Installing Packages
#install.packages("survey")
#install.packages("sampling")
#install.packages("writexl")
Loading Packages
library(readxl)
## Warning: package 'readxl' was built under R version 4.5.3
library(survey)
## Warning: package 'survey' was built under R version 4.5.3
## Loading required package: grid
## Loading required package: Matrix
## Loading required package: survival
##
## Attaching package: 'survey'
## The following object is masked from 'package:graphics':
##
## dotchart
library(sampling)
## Warning: package 'sampling' was built under R version 4.5.3
##
## Attaching package: 'sampling'
## The following objects are masked from 'package:survival':
##
## cluster, strata
Reading Data
base<-readRDS(file = "Marco.rds")
Creating the Bogotá Dataset
base_bogota<-subset(base,base$COLE_COD_MCPIO_UBICACION==11001)

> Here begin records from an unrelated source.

-- ==== Sys2Proof/Tests/Slice0.lean ====
section
/-! SUPPORT. Tests: ill-formed terms that the checks refuse, a state that meets the hypotheses of each statement, and one-step tests. -/
open Sys2Proof Sys2Proof.Machine
namespace Sys2Proof.Tests

-- One theorem at a time: side by side their threads ask for more memory than the check allows.
set_option Elab.async false

/-- A device that is ready and alone, in Run, with both oscillators and the root. -/
def up : State :=
  { State.reset with
    ctl := { State.reset.ctl with stage := 4, source := 0, hostUp := true }
    clk := { sosc := true, enA := true, enB := true, foscA := true, foscB := true, xa := true, root := true, sds := 7, enX := true, started := true, running := true } }

/-- The same with tenant 0, which may hold everything, bound to VF1. -/
def t0 : Tenant := { quota := ⟨262144, 393216, 393216, 1048576, 256, 131072, 14 * 2 ^ 30⟩, mclk := { inc := 48000 } }
def up1 : State := setBound { up with tenants := [(0, t0)] } 0 true

/-- A request to mailbox 0: TENANT, LENGTH, payload. -/
def rq (tenant len : Nat) (p : List Byte) : Req := ⟨0, ⟨0, 0, tenant, 1, len, 0, fit 48 p⟩, [], false⟩

/-- A request to mailbox 0 with an indirect payload at host address 64, and the state that holds it. -/
def rqi (tenant : Nat) (p : List Byte) : Req := ⟨0, ⟨0, 1, tenant, 1, p.length, 0, fit 48 (le8 64)⟩, [], false⟩
def held (s : State) (p : List Byte) : State := { s with host := mwrite [] 64 p }

/-- What commands name: a stream configuration (AAF, 48 kHz), an open stream, an event queue, a bus, a task. -/
def cfg0 : List Byte := fit 144 ([0, 5, 1, 4] ++ le2 6 ++ zb 4 ++ le2 96 ++ zb 4 ++ le4 0xFFFFFFFF ++ zb 14 ++ le2 0xFFFF ++ le4 0xFFFFFFFF ++ zb 8 ++ [0, 2])
def sR : Stream := { tenant := 0, cfg := cfg0, q := 0x40, lq := 1, live := true }
def q7 : Queue := { tenant := 0, lq := 3, typ := 7, ctx := some ⟨7, 2, 0, 2, 0, 4, 4, 0, 64, 0xFFFF, 1, 0, 0xFFFF⟩ }
def b0 : Bus := { lq := 5, q := 0x50, mixMinus := false, width := 2, rank := 0, late := false, gOut := 0, ramp := 0, parent := 0xFFFFFFFF, exclude := ⟨0, 0, 0⟩ }
def w0 : Task := { (default : Task) with tenant := 0, library := true, libId := 2, channels := 1, k := 1, inLq := 6, outLq := 7, stopped := true }
def upq : State := { up1 with queues := [(0x20, q7)] }
def ups : State := { up1 with streams := [(0, sR)], netGroups := [(0, { mode := 6 })] }
def upb : State := { ups with tenants := [(0, { t0 with mix := { t0.mix with buses := [(5, b0)] } })] }
def upt : State := { ups with tasks := [(0x60, w0)] }
def upn : State := { up1 with netGroups := [(0, { mode := 6 })] }
def upl : State := { up1 with lps := [(0x28, { tenant := 0, cfg := fit 48 [0x28, 4] }), (0x20, { tenant := 0 }), (0, { tenant := 0 })] }
def upf : State := { up1 with fld := [(0, { tenant := 0 })] }
def twin (r : Nat) : State := tripSet { up1 with dev := { up1.dev with straps := 8 } } .role r

/-! ### Rows of the command set that pass every check: the hypotheses of CommandThatPassesIsApplied, row by row. firmware.load is
the one row not shown: its checks read the image through uninterpreted functions (log entry 4). -/
theorem pass_device :
    passes (.deviceReset (rq 0xFFFF 0 [])) (up) = true
    ∧ passes (.deviceMailboxSet (rq 0xFFFF 24 [])) (up1) = true := by decide +kernel

theorem pass_tenant :
    passes (.tenantCreate (rq 0 32 [])) (up) = true
    ∧ passes (.tenantDestroy (rq 0 0 [])) (up1) = true
    ∧ passes (.tenantQuotaSet (rq 0 32 [])) (up1) = true
    ∧ passes (.tenantBind (rq 0 0 [])) (up1) = true
    ∧ passes (.tenantUnbind (rq 0 0 [])) (up1) = true
    ∧ passes (.tenantQuery (rq 0 1 [1])) (up1) = true := by decide +kernel

theorem pass_queue :
    passes (.queueCreate (rq 0 24 ([7, 0, 4, 4] ++ le4 0xFFFFFFFF ++ le8 64 ++ le2 0xFFFF ++ le2 1 ++ zb 4))) (up1) = true
    ∧ passes (.queueDestroy (rq 0 4 (le4 0x20))) (upq) = true
    ∧ passes (.queueQuery (rq 0 16 (le4 0x20))) (upq) = true
    ∧ passes (.queueStats (rq 0 16 (le4 0x20))) (upq) = true
    ∧ passes (.queueIntSet (rq 0 10 (le4 0x20 ++ le2 0xFFFF ++ le2 1))) (upq) = true
    ∧ passes (.queueIntMode (rq 0 1 [1])) (up1) = true := by decide +kernel

theorem pass_stream :
    passes (.streamOpen (rqi 0 cfg0)) (held upn cfg0) = true
    ∧ passes (.streamClose (rq 0 3 [])) (ups) = true
    ∧ passes (.streamModify (rq 0 8 [])) (ups) = true
    ∧ passes (.streamQuery (rq 0 16 [])) (ups) = true
    ∧ passes (.streamStats (rq 0 16 [])) (ups) = true
    ∧ passes (.streamKeySet (rqi 0 (fit 64 [0, 0, 0, 1]))) (held { ups with streams := [(0, { sR with cfg := patch cfg0 8 [8] })] } (fit 64 [0, 0, 0, 1])) = true := by decide +kernel

theorem pass_mediaClocks :
    passes (.mclkEstimatorSet (rq 0 10 [])) (ups) = true
    ∧ passes (.mclkModeSet (rq 0 6 [])) (ups) = true
    ∧ passes (.mclkStreamQuery (rq 0 16 [])) (ups) = true
    ∧ passes (.mclkBind (rq 0 48 [])) (up1) = true
    ∧ passes (.mclkQuery (rq 0 0 [])) (up1) = true
    ∧ passes (.mclkSynBind (rq 0xFFFF 6 [])) (up1) = true
    ∧ passes (.eddyQuery (rq 0xFFFF 0 [])) (up1) = true := by decide +kernel

theorem pass_mix :
    passes (.mixBusCreate (rq 0 24 ([0, 2, 0, 0] ++ le4 0xFFFFFFFF ++ zb 4 ++ le4 0xFFFFFFFF))) (up1) = true
    ∧ passes (.mixBusDestroy (rq 0 4 (le4 5))) (upb) = true
    ∧ passes (.mixBusSet (rqi 0 (fit 32 (le4 5 ++ le4 1)))) (held upb (fit 32 (le4 5 ++ le4 1))) = true
    ∧ passes (.mixKeyBind (rq 0 28 ([0, 0, 1, 1, 0] ++ zb 3 ++ le4 5))) ({ upb with fld := [(0, { tenant := 0 })] }) = true
    ∧ passes (.mixConfig (rq 0 5 [])) (up1) = true
    ∧ passes (.mixStats (rq 0 16 (le4 0xFFFFFFFF))) (up1) = true := by decide +kernel

theorem pass_tarn :
    passes (.tarnLoad (rqi 0 (fit 64 ([0, 2, 1, 1, 0xFF, 0] ++ le2 0xFFFF ++ zb 32 ++ le2 0xFFFF ++ [0xFF])))) (held ups (fit 64 ([0, 2, 1, 1, 0xFF, 0] ++ le2 0xFFFF ++ zb 32 ++ le2 0xFFFF ++ [0xFF]))) = true
    ∧ passes (.tarnUnload (rq 0 4 (le4 0x60))) (upt) = true
    ∧ passes (.tarnParam (rq 0 32 (le4 0x60))) (upt) = true
    ∧ passes (.tarnQuery (rq 0 16 (le4 0x60))) (upt) = true
    ∧ passes (.tarnRestart (rq 0 4 (le4 0x60))) (upt) = true
    ∧ passes (.tarnStats (rq 0 16 (le4 0x60))) (upt) = true := by decide +kernel

theorem pass_networkPorts :
    passes (.netModeSet (rq 0xFFFF 4 [0, 4, 0, 0])) (up1) = true
    ∧ passes (.netPortConfig (rq 0xFFFF 36 [])) (upn) = true
    ∧ passes (.netFilterSet (rq 0xFFFF 32 ([0, 4] ++ zb 6 ++ le2 0xFFFF))) (up1) = true
    ∧ passes (.netStats (rq 0xFFFF 16 [])) (upn) = true
    ∧ passes (.netTxAllow (rq 0xFFFF 3 [])) (up1) = true := by decide +kernel

theorem pass_fieldPorts :
    passes (.fldPortConfig (rq 0xFFFF 28 ([0, 1, 0, 2, 32, 0, 128, 0] ++ le2 64 ++ le2 0xFFFF ++ le4 0xFFFFFFFF ++ zb 8 ++ le2 100 ++ le2 1))) (up1) = true
    ∧ passes (.fldGpioKeySet (rq 0xFFFF 8 ([0, 0, 1, 0] ++ le2 0 ++ le2 1))) (up1) = true
    ∧ passes (.fldKeyQuery (rq 0 2 [0, 1])) (upf) = true
    ∧ passes (.fldStats (rq 0 16 [])) (upf) = true := by decide +kernel

theorem pass_localPorts :
    passes (.lpAssign (rq 0xFFFF 4 [])) (up1) = true
    ∧ passes (.saiConfig (rq 0 24 ([0, 0, 2, 16, 16, 0, 4, 0] ++ le2 0 ++ le2 16 ++ zb 8 ++ le4 0xFFFFFFFF))) (upl) = true
    ∧ passes (.aesConfig (rq 0 12 ([0x20, 4, 0, 0] ++ le2 16))) (upl) = true
    ∧ passes (.lpStart (rq 0 14 [0, 0, 0, 0, 0, 1])) (upl) = true
    ∧ passes (.lpStop (rq 0 6 [0, 0, 0, 0, 0, 1])) (upl) = true
    ∧ passes (.aesCsSet (rq 0 32 [0x28])) (upl) = true
    ∧ passes (.lpStats (rq 0 16 [])) (upl) = true := by decide +kernel

theorem pass_time :
    passes (.timeTbConfig (rq 0xFFFF 16 [])) (up1) = true
    ∧ passes (.timeAdjust (rq 0xFFFF 16 [0, 2])) (up1) = true
    ∧ passes (.timeQuery (rq 0 1 [])) (up1) = true
    ∧ passes (.timeCalSync (rq 0xFFFF 8 [])) ({ up1 with tbs := [(0, { valid := true })] }) = true
    ∧ passes (.timeSchedule (rq 0 30 ([0xFF, 1, 0, 0] ++ le8 131072000000))) (up1) = true := by decide +kernel

theorem pass_references :
    passes (.refConfig (rq 0xFFFF 33 ([0, 0, 0, 1] ++ le2 50 ++ le2 100 ++ le2 100 ++ le2 0 ++ le2 60 ++ le2 0 ++ [0xFF]))) (up1) = true
    ∧ passes (.refSelect (rq 0xFFFF 2 [])) (up1) = true
    ∧ passes (.refQuery (rq 0xFFFF 0 [])) (up1) = true
    ∧ passes (.refSynSet (rq 0xFFFF 4 [])) (up1) = true := by decide +kernel

theorem pass_twin :
    passes (.twinConfig (rq 0xFFFF 8 [])) (twin 2) = true
    ∧ passes (.twinSwitch (rq 0xFFFF 1 [1])) (twin 5) = true
    ∧ passes (.twinQuery (rq 0xFFFF 16 [])) (up1) = true
    ∧ passes (.twinClear (rq 0xFFFF 0 [])) (twin 4) = true
    ∧ passes (.twinProofSet (rq 0xFFFF 2 [])) (up1) = true := by decide +kernel

theorem pass_cascade :
    passes (.cascadeEnumerate (rq 0xFFFF 3 [2, 0, 1])) (up1) = true
    ∧ passes (.cascadeQuery (rq 0xFFFF 16 [])) (up1) = true
    ∧ passes (.cascadeForward (rqi 0xFFFF (fit 80 [1]))) (held { up1 with cway := { up1.cway with manager := true } } (fit 80 [1])) = true
    ∧ passes (.cascadeLegacySet (rq 0xFFFF 20 [])) (up1) = true := by decide +kernel

theorem pass_peripheralI2c :
    passes (.i2cXfer (rq 0xFFFF 16 []) 0 0 0 []) (up1) = true := by decide +kernel

theorem pass_power :
    passes (.powerToleranceSet (rq 0xFFFF 4 [])) (up1) = true
    ∧ passes (.powerQuery (rq 0xFFFF 0 [])) (up1) = true
    ∧ passes (.powerGateSet (rq 0xFFFF 4 (le2 5 ++ [2, 0]))) (up1) = true := by decide +kernel

theorem pass_health :
    passes (.healthQuery (rq 0xFFFF 16 [])) (up1) = true
    ∧ passes (.healthPolicySet (rq 0xFFFF 3 (le2 40 ++ [1]))) (up1) = true
    ∧ passes (.lakebedStoreRead (rq 0 16 (le2 0 ++ le2 1))) (up1) = true
    ∧ passes (.lakebedStoreWrite (rqi 0 (fit 80 (le2 0 ++ le2 1)))) (held up1 (fit 80 (le2 0 ++ le2 1))) = true
    ∧ passes (.healthLogRead (rq 0xFFFF 24 (le8 0 ++ le2 1))) (up1) = true
    ∧ passes (.healthSpareForce (rq 0xFFFF 4 [1])) (up1) = true := by decide +kernel
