/-! ### raiseFault -/

@[simp] theorem raiseFault_cfg (f : Fault) (p : Pos) : (raiseFault f p s).cfg = s.cfg := rfl
@[simp] theorem raiseFault_initialized (f : Fault) (p : Pos) : (raiseFault f p s).initialized = s.initialized := rfl
@[simp] theorem raiseFault_inCall (f : Fault) (p : Pos) : (raiseFault f p s).inCall = s.inCall := rfl
@[simp] theorem raiseFault_pc (f : Fault) (p : Pos) : (raiseFault f p s).pc = p := rfl
@[simp] theorem raiseFault_stack (f : Fault) (p : Pos) : (raiseFault f p s).stack = s.stack := rfl
@[simp] theorem raiseFault_clk (f : Fault) (p : Pos) : (raiseFault f p s).clk = s.clk := rfl
@[simp] theorem raiseFault_resp (f : Fault) (p : Pos) : (raiseFault f p s).resp = s.resp := rfl
@[simp] theorem raiseFault_last (f : Fault) (p : Pos) : (raiseFault f p s).last = s.last := rfl
@[simp] theorem raiseFault_i (f : Fault) (p : Pos) : (raiseFault f p s).i = s.i := rfl
@[simp] theorem raiseFault_k (f : Fault) (p : Pos) : (raiseFault f p s).k = s.k := rfl
@[simp] theorem raiseFault_w (f : Fault) (p : Pos) : (raiseFault f p s).w = s.w := rfl
@[simp] theorem raiseFault_fault (f : Fault) (p : Pos) : (raiseFault f p s).fault = some f := rfl
@[simp] theorem raiseFault_refusal (f : Fault) (p : Pos) : (raiseFault f p s).refusal = s.refusal := rfl
@[simp] theorem raiseFault_mem (f : Fault) (p : Pos) : (raiseFault f p s).mem = s.mem := rfl
@[simp] theorem raiseFault_trace (f : Fault) (p : Pos) : (raiseFault f p s).trace = s.trace := rfl
@[simp] theorem raiseFault_result (f : Fault) (p : Pos) : (raiseFault f p s).result = some (.faulted f) := rfl
@[simp] theorem raiseFault_supply (f : Fault) (p : Pos) : (raiseFault f p s).supply = s.supply := rfl
@[simp] theorem raiseFault_draws (f : Fault) (p : Pos) : (raiseFault f p s).draws = s.draws := rfl
@[simp] theorem raiseFault_arrivals (f : Fault) (p : Pos) : (raiseFault f p s).arrivals = s.arrivals := rfl
@[simp] theorem raiseFault_locals (f : Fault) (p : Pos) : (raiseFault f p s).locals = s.locals := rfl

/-! ### hostReturn -/

@[simp] theorem hostReturn_cfg (r : CallResult) : (hostReturn r s).cfg = s.cfg := rfl
@[simp] theorem hostReturn_initialized (r : CallResult) : (hostReturn r s).initialized = s.initialized := rfl
@[simp] theorem hostReturn_inCall (r : CallResult) : (hostReturn r s).inCall = false := rfl
@[simp] theorem hostReturn_pc (r : CallResult) : (hostReturn r s).pc = s.pc := rfl
@[simp] theorem hostReturn_stack (r : CallResult) : (hostReturn r s).stack = s.stack := rfl
@[simp] theorem hostReturn_clk (r : CallResult) : (hostReturn r s).clk = s.clk := rfl
@[simp] theorem hostReturn_resp (r : CallResult) : (hostReturn r s).resp = s.resp := rfl
@[simp] theorem hostReturn_last (r : CallResult) : (hostReturn r s).last = s.last := rfl
@[simp] theorem hostReturn_i (r : CallResult) : (hostReturn r s).i = s.i := rfl
@[simp] theorem hostReturn_k (r : CallResult) : (hostReturn r s).k = s.k := rfl
@[simp] theorem hostReturn_w (r : CallResult) : (hostReturn r s).w = s.w := rfl
@[simp] theorem hostReturn_fault (r : CallResult) : (hostReturn r s).fault = s.fault := rfl
@[simp] theorem hostReturn_refusal (r : CallResult) : (hostReturn r s).refusal = s.refusal := rfl
@[simp] theorem hostReturn_mem (r : CallResult) : (hostReturn r s).mem = s.mem := rfl
@[simp] theorem hostReturn_trace (r : CallResult) : (hostReturn r s).trace = s.trace := rfl
@[simp] theorem hostReturn_result (r : CallResult) : (hostReturn r s).result = some r := rfl
@[simp] theorem hostReturn_supply (r : CallResult) : (hostReturn r s).supply = s.supply := rfl
@[simp] theorem hostReturn_draws (r : CallResult) : (hostReturn r s).draws = s.draws := rfl
@[simp] theorem hostReturn_arrivals (r : CallResult) : (hostReturn r s).arrivals = s.arrivals := rfl
@[simp] theorem hostReturn_locals (r : CallResult) : (hostReturn r s).locals = s.locals := rfl

/-! ### refuseInCall -/

@[simp] theorem refuseInCall_cfg (r : RefuseReason) : (refuseInCall r s).cfg = s.cfg := rfl
@[simp] theorem refuseInCall_initialized (r : RefuseReason) : (refuseInCall r s).initialized = s.initialized := rfl
@[simp] theorem refuseInCall_inCall (r : RefuseReason) : (refuseInCall r s).inCall = false := rfl
@[simp] theorem refuseInCall_pc (r : RefuseReason) : (refuseInCall r s).pc = s.pc := rfl
@[simp] theorem refuseInCall_stack (r : RefuseReason) : (refuseInCall r s).stack = s.stack := rfl
@[simp] theorem refuseInCall_clk (r : RefuseReason) : (refuseInCall r s).clk = s.clk := rfl
@[simp] theorem refuseInCall_resp (r : RefuseReason) : (refuseInCall r s).resp = s.resp := rfl
@[simp] theorem refuseInCall_last (r : RefuseReason) : (refuseInCall r s).last = s.last := rfl
@[simp] theorem refuseInCall_i (r : RefuseReason) : (refuseInCall r s).i = s.i := rfl
@[simp] theorem refuseInCall_k (r : RefuseReason) : (refuseInCall r s).k = s.k := rfl
@[simp] theorem refuseInCall_w (r : RefuseReason) : (refuseInCall r s).w = s.w := rfl
@[simp] theorem refuseInCall_fault (r : RefuseReason) : (refuseInCall r s).fault = s.fault := rfl
@[simp] theorem refuseInCall_refusal (r : RefuseReason) : (refuseInCall r s).refusal = some (s.refusal.getD r) := rfl
@[simp] theorem refuseInCall_mem (r : RefuseReason) : (refuseInCall r s).mem = s.mem := rfl
@[simp] theorem refuseInCall_trace (r : RefuseReason) : (refuseInCall r s).trace = s.trace := rfl
@[simp] theorem refuseInCall_result (r : RefuseReason) : (refuseInCall r s).result = some (.refused r) := rfl
@[simp] theorem refuseInCall_supply (r : RefuseReason) : (refuseInCall r s).supply = s.supply := rfl
@[simp] theorem refuseInCall_draws (r : RefuseReason) : (refuseInCall r s).draws = s.draws := rfl
@[simp] theorem refuseInCall_arrivals (r : RefuseReason) : (refuseInCall r s).arrivals = s.arrivals := rfl
@[simp] theorem refuseInCall_locals (r : RefuseReason) : (refuseInCall r s).locals = s.locals := rfl

/-! ### handBack -/

@[simp] theorem handBack_cfg (r : CallResult) : (handBack r s).cfg = s.cfg := rfl
@[simp] theorem handBack_initialized (r : CallResult) : (handBack r s).initialized = s.initialized := rfl
@[simp] theorem handBack_inCall (r : CallResult) : (handBack r s).inCall = s.inCall := rfl
@[simp] theorem handBack_pc (r : CallResult) : (handBack r s).pc = s.pc := rfl
@[simp] theorem handBack_stack (r : CallResult) : (handBack r s).stack = s.stack := rfl
@[simp] theorem handBack_clk (r : CallResult) : (handBack r s).clk = s.clk := rfl
@[simp] theorem handBack_resp (r : CallResult) : (handBack r s).resp = s.resp := rfl
@[simp] theorem handBack_last (r : CallResult) : (handBack r s).last = s.last := rfl
@[simp] theorem handBack_i (r : CallResult) : (handBack r s).i = s.i := rfl
@[simp] theorem handBack_k (r : CallResult) : (handBack r s).k = s.k := rfl
@[simp] theorem handBack_w (r : CallResult) : (handBack r s).w = s.w := rfl
@[simp] theorem handBack_fault (r : CallResult) : (handBack r s).fault = s.fault := rfl
@[simp] theorem handBack_refusal (r : CallResult) : (handBack r s).refusal = s.refusal := rfl
@[simp] theorem handBack_mem (r : CallResult) : (handBack r s).mem = s.mem := rfl
@[simp] theorem handBack_trace (r : CallResult) : (handBack r s).trace = s.trace := rfl
@[simp] theorem handBack_result (r : CallResult) : (handBack r s).result = some r := rfl
@[simp] theorem handBack_supply (r : CallResult) : (handBack r s).supply = s.supply := rfl
@[simp] theorem handBack_draws (r : CallResult) : (handBack r s).draws = s.draws := rfl
@[simp] theorem handBack_arrivals (r : CallResult) : (handBack r s).arrivals = s.arrivals := rfl
@[simp] theorem handBack_locals (r : CallResult) : (handBack r s).locals = s.locals := rfl

/-! ### The power-on state -/

@[simp] theorem powerOn_cfg (c : Config) : (State.powerOn c).cfg = c := rfl
@[simp] theorem powerOn_fault (c : Config) : (State.powerOn c).fault = none := rfl
@[simp] theorem powerOn_arrivals (c : Config) : (State.powerOn c).arrivals = [] := rfl

/-! ### afterReads -/

@[simp] theorem afterReads_cfg (n : Nat) : (s.afterReads n).cfg = s.cfg := rfl
@[simp] theorem afterReads_initialized (n : Nat) : (s.afterReads n).initialized = s.initialized := rfl
@[simp] theorem afterReads_inCall (n : Nat) : (s.afterReads n).inCall = s.inCall := rfl
@[simp] theorem afterReads_pc (n : Nat) : (s.afterReads n).pc = s.pc := rfl
@[simp] theorem afterReads_stack (n : Nat) : (s.afterReads n).stack = s.stack := rfl
@[simp] theorem afterReads_clk (n : Nat) : (s.afterReads n).clk = s.clk := rfl
@[simp] theorem afterReads_resp (n : Nat) : (s.afterReads n).resp = s.resp := rfl
@[simp] theorem afterReads_last (n : Nat) : (s.afterReads n).last = s.last := rfl
@[simp] theorem afterReads_i (n : Nat) : (s.afterReads n).i = s.i := rfl
@[simp] theorem afterReads_k (n : Nat) : (s.afterReads n).k = s.k := rfl
@[simp] theorem afterReads_w (n : Nat) : (s.afterReads n).w = s.w := rfl
@[simp] theorem afterReads_fault (n : Nat) : (s.afterReads n).fault = s.fault := rfl
@[simp] theorem afterReads_refusal (n : Nat) : (s.afterReads n).refusal = s.refusal := rfl
@[simp] theorem afterReads_mem (n : Nat) : (s.afterReads n).mem = s.mem := rfl
@[simp] theorem afterReads_trace (n : Nat) : (s.afterReads n).trace = s.trace := rfl
@[simp] theorem afterReads_result (n : Nat) : (s.afterReads n).result = s.result := rfl
@[simp] theorem afterReads_supply (n : Nat) : (s.afterReads n).supply = s.supply.drop n := rfl
@[simp] theorem afterReads_draws (n : Nat) : (s.afterReads n).draws = s.draws + n := rfl
@[simp] theorem afterReads_arrivals (n : Nat) : (s.afterReads n).arrivals = s.arrivals := rfl
@[simp] theorem afterReads_locals (n : Nat) : (s.afterReads n).locals = s.locals := rfl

Creating the Academic School Variable
base_bogota$academico=ifelse(base_bogota$COLE_CARACTER=="ACADÉMICO",1,0)
Sample Size Calculation
tipo="p"
N=nrow(base_bogota)
alpha=0.05
p=0.5
e=0.05
deff=2
n.mas=function(tipo,N,s,e,p,alpha){
if(tipo=="t"){n=round((qnorm(1-alpha/2)^2*N^2*s^2)/(e^2+qnorm(1-alpha/2)^2*N*s^2),0)}
if(tipo=="t"){return(n)}
if(tipo=="m"){n=round((qnorm(1-alpha/2)^2*s^2)/(e^2+(qnorm(1-alpha/2)^2*s^2/N)),0)}
if(tipo=="m"){return(n)}
if(tipo=="p"){n=round((qnorm(1-alpha/2)^2*(N/(N-1))*p*(1-p))/(e^2+(qnorm(1-alpha/2)^2*(N/(N-1))*p*(1-p)*(1/N))),0)
if(tipo=="p"){return(n)}
}}
r<-n.mas(tipo,N,s,e,p,alpha)*deff
Sample Selection
s.masr=function(base,r,seed){
N=nrow(base)
set.seed(seed)
base=base[sample(c(1:nrow(base_bogota)),r,replace = T),]
base$pik=1-(1-1/N)^r
return(base)
}
r=764
seed=123
N=nrow(base_bogota)
muestra.r=s.masr(base_bogota,r,seed)
Creating the “dsgn” Objec
muestra.r$Fexp=1/muestra.r$pik
dsgn=svydesign(id=~1,data=muestra.r,weights=~Fexp)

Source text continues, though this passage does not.